Jean-Baptiste Chavannes ( – 23 February 1791) was a Dominican Creole abolitionist, and rebel soldier.

Biography
He was the son of rich mulatto parents, and received a good education. In 1778 the expedition under d'Estaing, who sent the Chasseurs-Volontaires de Saint-Domingue to assist the U.S. Continental Army, Chavannes was one of those who had volunteered. He distinguished himself during the operations in Virginia and New York, and specially during the retreat from Savannah in December 1778. Once the independence of the American colonies had been accomplished, Chavannes returned to Saint-Domingue.

When Vincent Ogé landed near Cap-Français, 23 October 1790, intending to create an agitation amongst the people of African descent in favor of their political rights, Chavannes sided with him. Chavannes wanted all the slaves to be declared free, but Ogé did not follow his advice, and informed the assembly of his intention to take the opposite course. The mulattoes raised a force of about 1,000 men.
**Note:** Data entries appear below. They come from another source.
-- ==== Sys2Proof/Machine/State.lean ====
section
/-! DEFINITION. The state of one A96 package, as plain data (INVENTORY.md, State). The context whose instruction executes is
held in `me` under the name `cur`; every other context that has left its reset state is listed in `others`. Tables keyed by a
number (`SMap`) list only what has left its reset value. -/

namespace Sys2Proof.Machine

/-- A table keyed by a number, in rising order of key. -/
abbrev SMap (α : Type) := List (Nat × α)

/-- The entry of key `k`, or `d` where none is listed. -/
def SMap.get {α : Type} (m : SMap α) (d : α) (k : Nat) : α :=
  match m with
  | [] => d
  | (j, v) :: r => if j = k then v else SMap.get r d k

/-- The table with entry `k` set to `v`. -/
def SMap.set {α : Type} (m : SMap α) (k : Nat) (v : α) : SMap α :=
  match m with
  | [] => [(k, v)]
  | (j, w) :: r => if j = k then (k, v) :: r else if k < j then (k, v) :: (j, w) :: r else (j, w) :: SMap.set r k v

/-- The table without entry `k`. -/
def SMap.del {α : Type} (m : SMap α) (k : Nat) : SMap α :=
  match m with
  | [] => []
  | (j, w) :: r => if j = k then r else (j, w) :: SMap.del r k

/-- Bytes by address in one canonical form: addresses strictly rising, no byte 0 listed (log entry 1: an unlisted byte
reads as 0). -/
abbrev Memory := List Host.Cell

/-- The canonical form from a lower bound on: every address at least `lo`, strictly rising, no byte 0. -/
def Memory.wfFrom (lo : Nat) (m : Memory) : Bool :=
  match m with
  | [] => true
  | (a, v) :: r => decide (lo ≤ a) && (v != 0) && Memory.wfFrom (a + 1) r

/-- The canonical form of a memory. -/
def Memory.wf (m : Memory) : Bool := Memory.wfFrom 0 m

/-- Context states, with the codes of R77 in this order. -/
inductive CtxState where
  | idle | binding | run | wait | drain | faulted | frozen | saving
  deriving DecidableEq, Repr

/-- An `x` register whose fixed-latency producer a consumer may still read too early (R96): its value before the producer, the
producer's latency, and the sum D of 1 + s over the instructions executed since it. -/
structure Hazard where
  reg : XReg
  old : Word
  lat : Nat
  d : Nat
  deriving DecidableEq, Repr

/-- A copy slot of a user context (R271). -/
structure CopySlot where
  handle : Word
  promise : Word
  deriving DecidableEq, Repr

/-- Whose an engine command, a collective's part or a request is: a context's own, or a firing's, named by its packet's package
and its identifier (R56), whichever context holds it. -/
inductive Owner where
  | ctx (c : CtxId)
  | firing (pkg : BitVec 8) (fid : Word)
  deriving DecidableEq, Repr

/-- State of a reply slot (R308). -/
inductive ReplySlot where
  | free
  | pending
  | landed (status : Byte) (count : Byte)
  deriving DecidableEq, Repr

/-- An open bundle of a context: its set and record (R330). -/
structure OpenBundle where
  desc : VAddr
  record : VAddr
  deriving DecidableEq, Repr

/-- An open snapshot of a context: its set, the hidden record of its version, and the hidden stale bit (R334). -/
structure OpenSnap where
  desc : VAddr
  record : Option VAddr
  stale : Bool
  deriving DecidableEq, Repr

/-- Why a parked instruction that issues again waits (R291, R293, R309, R332, R346, R394). -/
inductive Reissue where
  | mxArmed (pod : Nat)
  | mxTake (pod : Nat)
  | commit (desc : VAddr)
  | sendFrozen
  | sendFull
  | fbpop (die : Nat)
  deriving DecidableEq, Repr

/-- What an invalidation under way drops (R403): PLB entries of a domain or all, and of a segment or all; or a range. -/
inductive Inval where
  | plb (pdid : Option (BitVec 12)) (seg : Option Nat)
  | tlb (base size : Nat)
  deriving DecidableEq, Repr

/-- What a context in `WAIT` waits for (R77). `rd` is the register that the awaited event writes; `len` the number of words
of the parked chain. -/
inductive Wait where
  | take (va : VAddr) (rd : XReg) (len : Nat)
  | phase (va : VAddr) (p : BitVec 32) (rd : XReg) (len : Nat)
  | timed (va : VAddr) (p : BitVec 32) (deadline : Nat) (rd : XReg) (len : Nat)
  | ticket (va : VAddr) (t : BitVec 32) (rd : XReg) (len : Nat)
  | post (ch : Nat) (i : Word) (rd : XReg) (len : Nat)
  | frontier (ch : Nat) (i : Word) (rd : XReg) (len : Nat)
  | copy (handle : Word) (promise : Option Word) (rd : XReg) (len : Nat)
  | collective (desc : VAddr) (epoch : BitVec 32) (rank : Nat) (rd : XReg) (len : Nat)
  | mxsync (pod : Nat) (ticket : BitVec 32) (rd : XReg) (len : Nat)
  | mxreply (slot : Nat) (rd : XReg) (len : Nat)
  | mxqueue (wset slot : Nat) (input : List Byte) (rd : XReg) (len : Nat)
  | invalidate (what : Inval) (len : Nat)
  | powerStop (die : Nat) (len : Nat)
  | gather (pkgs : List (BitVec 8)) (len : Nat)
  | reissue (why : Reissue)
  deriving DecidableEq, Repr

/-- The firing that a user context holds (R55 to R57): nest or graph, identifier, packet, gang membership, output ports with
the device's allowance counts and where the output port table lies in the staging area, and whether firmware has killed it. -/
structure Firing where
  graph : Bool
  fid : Word
  launchId : BitVec 32
  pkt : PktRef
  gang : Bool
  outq : List Nat
  allow : List Nat
  outAt : Nat
  killed : Bool
  deriving DecidableEq, Repr

/-- The start state that a `BINDING` context is given (R55, R71, R352), or the state a restored save resumes in (R401). -/
structure Start where
  entry : VAddr
  x : List Word
  staging : List Byte
  restored : Option CtxState
  deriving DecidableEq, Repr

/-- The handler that a message context runs: the arrival it answers and whether it has replied (R347, R349). -/
structure Handler where
  msg : Message
  replied : Bool
  deriving DecidableEq, Repr

/-- A pre-emption in progress: the save area and the state before it (R399). -/
structure Saving where
  area : VAddr
  before : CtxState
  deriving DecidableEq, Repr

/-- The return stack: the sixteen hardware entries, `HWDEPTH` and `SPILLED` (R174). -/
structure RetStack where
  hw : Vector VAddr 16
  depth : Nat
  spilled : Nat
  deriving DecidableEq, Repr

/-- The vector state of a context (R80, R182) with its budget (R53), `VDIRTY` and `VHWM`. -/
structure VecState where
  v : Vector VReg 32
  m : Vector MaskBits 8
  vl : BitVec 14
  vt : BitVec 16
  vw2 : BitVec 3
  vregs : Nat
  vclass : Nat
  vdirty : BitVec 32
  vhwm : BitVec 11
  deriving DecidableEq, Repr

/-- An entry of the undo log (R377): the interval, the line's physical address over 128, and its old bytes. -/
structure Undo where
  interval : Nat
  line : Nat
  bytes : List Byte
  deriving DecidableEq, Repr

/-- Physical memory with what R377 keeps of it: the interval in which a line was last written, the undo log, and the first
interval to whose end the log can still roll back. -/
structure Dram where
  bytes : Memory
  written : SMap Nat
  log : List Undo
  from_ : Nat
  deriving DecidableEq, Repr

/-- Every byte store of the package and of what it reaches: physical memory by `PA`, core scratch at core × 2^19 + offset,
staging areas at (16 × core + 8 × side + context) × 2^12 + offset, pod scratch at pod × 2^22 + offset, peer packages' memory
by virtual address, and the host's by host physical address. -/
structure Stores where
  dram : Dram
  scratch : Memory
  staging : Memory
  podScratch : Memory
  peer : Memory
  host : Memory
  deriving DecidableEq, Repr

/-- Where a byte lies: physical memory by `PA`, a peer package's by virtual address, the host's by its address, a core's
scratch, and the staging areas, numbered as `Stores` numbers them. -/
inductive Space where
  | dram | peer | host | scratch | staging
  deriving DecidableEq, Repr

/-- A byte's location. -/
structure Loc where
  sp : Space
  a : Nat
  deriving DecidableEq, Repr

/-- What a context's fetches may still see (R170): of the addresses from `base` on, `size` of them, the bytes as they stood when the
context last fetched nothing ahead there. -/
structure FetchView where
  base : Nat
  size : Nat
  st : Stores
  deriving DecidableEq, Repr

/-- A write of a context, or of an engine for it, on one of the access paths of R261 that other paths may not see yet (R262): where it
lies, the bytes that it replaced, its path, and the paths that no `FENCEX` has ordered after it. The records of one write share its `id`. -/
structure PathWrite where
  id : Nat
  loc : Loc
  old : List Byte
  path : Nat
  unseen : BitVec 5
  deriving DecidableEq, Repr

/-- One context: its architectural registers (R80, R102), its state (R77), and the hidden state the rules give it. `stall` counts
the cycles in which it issues nothing yet for the stall count of its last instruction (R96); `views` holds memory as its fetches may
still see it (R170), the latest first; `paths` the writes that some path may not see yet (R262), the latest first; `late` the operations
whose fault waits for an earlier record of the context to be accepted (R391). -/
structure Ctx where
  st : CtxState
  x : Vector Word 32
  pc : VAddr
  rs : RetStack
  vec : VecState
  flags : BitVec 8
  rnd : BitVec 4
  strip : BitVec 32
  stripDone : BitVec 32
  snapVersion : BitVec 48
  snapValid : Bool
  travBudget : BitVec 32
  spillBase : VAddr
  pdid : BitVec 12
  chksb : Bool
  causeCode : BitVec 8
  causeInfo : BitVec 16
  faddr : Word
  fpc : VAddr
  haz : List Hazard
  stall : Nat
  missack : Bool
  bundle : Option OpenBundle
  snap : Option OpenSnap
  slots : List CopySlot
  replySlots : SMap ReplySlot
  engFrozen : Bool
  sendFrozen : Bool
  firing : Option Firing
  start : Option Start
  handler : Option Handler
  lastHandlerPdid : Option (BitVec 12)
  wait : Option Wait
  saving : Option Saving
  views : List FetchView
  paths : List PathWrite
  late : List MemOp
  deriving DecidableEq, Repr

/-- An entry of a vector queue (R89): its user context, whether the execute unit has started it, the load-data entries it
holds, and the strip advances that complete when it leaves (R94, R192). -/
structure VqEntry where
  slot : Nat
  started : Bool
  ldq : Nat
  strips : Nat
  deriving DecidableEq, Repr

/-- An arrival in a side's arrival queue (R347): the number of its acceptance, its tag entry as it was checked (R344,
R346), and whether it is held because its tag was disabled. -/
structure Arrival where
  msg : Message
  held : Bool
  order : Nat
  entry : VAddr
  pdid : BitVec 12
  prio : Nat
  deriving DecidableEq, Repr

/-- A request that a side has sent and whose credit has not returned (R346): its sequence number, whose it is
(none once that firing or context has been killed), and the sender's domain and program counter at the `SEND`. -/
structure Owed where
  seq : BitVec 16
  who : Option Owner
  pdid : BitVec 12
  fpc : VAddr
  deriving DecidableEq, Repr

/-- One side of a core (R75, R87, R89, R345, R346, R342). `mid` counts the cycles for which the vector instruction of user context
`midSlot` is still mid-dispatch (R87). -/
structure Side where
  vq : List VqEntry
  credit : Nat
  lastUser : Option Nat
  mid : Nat
  midSlot : Nat
  sendq : List Message
  replyCredits : Nat
  seq : BitVec 16
  owed : List Owed
  arrivals : List Arrival
  accepted : Nat
  waiting : List Message
  replyCache : List (BitVec 16 × Word)
  xseq : BitVec 16
  deriving DecidableEq, Repr

/-- A PLB entry: the rights and attribute of a (PDID, segment) pair (R235). -/
structure PlbEntry where
  pdid : BitVec 12
  seg : Nat
  rights : BitVec 5
  attr : BitVec 2
  deriving DecidableEq, Repr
The mulattoes being defeated by the colonists, Ogé, Chavannes, and a few others took refuge in the Spanish part of the island, and the Saint Dominican assembly asked for their extradition, according to treaty. The jurist Vicente Faura made a powerful plea in their favor, and the king of Spain gave him a decoration, but the Royal Audiencia of Santo Domingo decided against the refugees, who were delivered to the Saint Dominican authorities on 21 December 1790.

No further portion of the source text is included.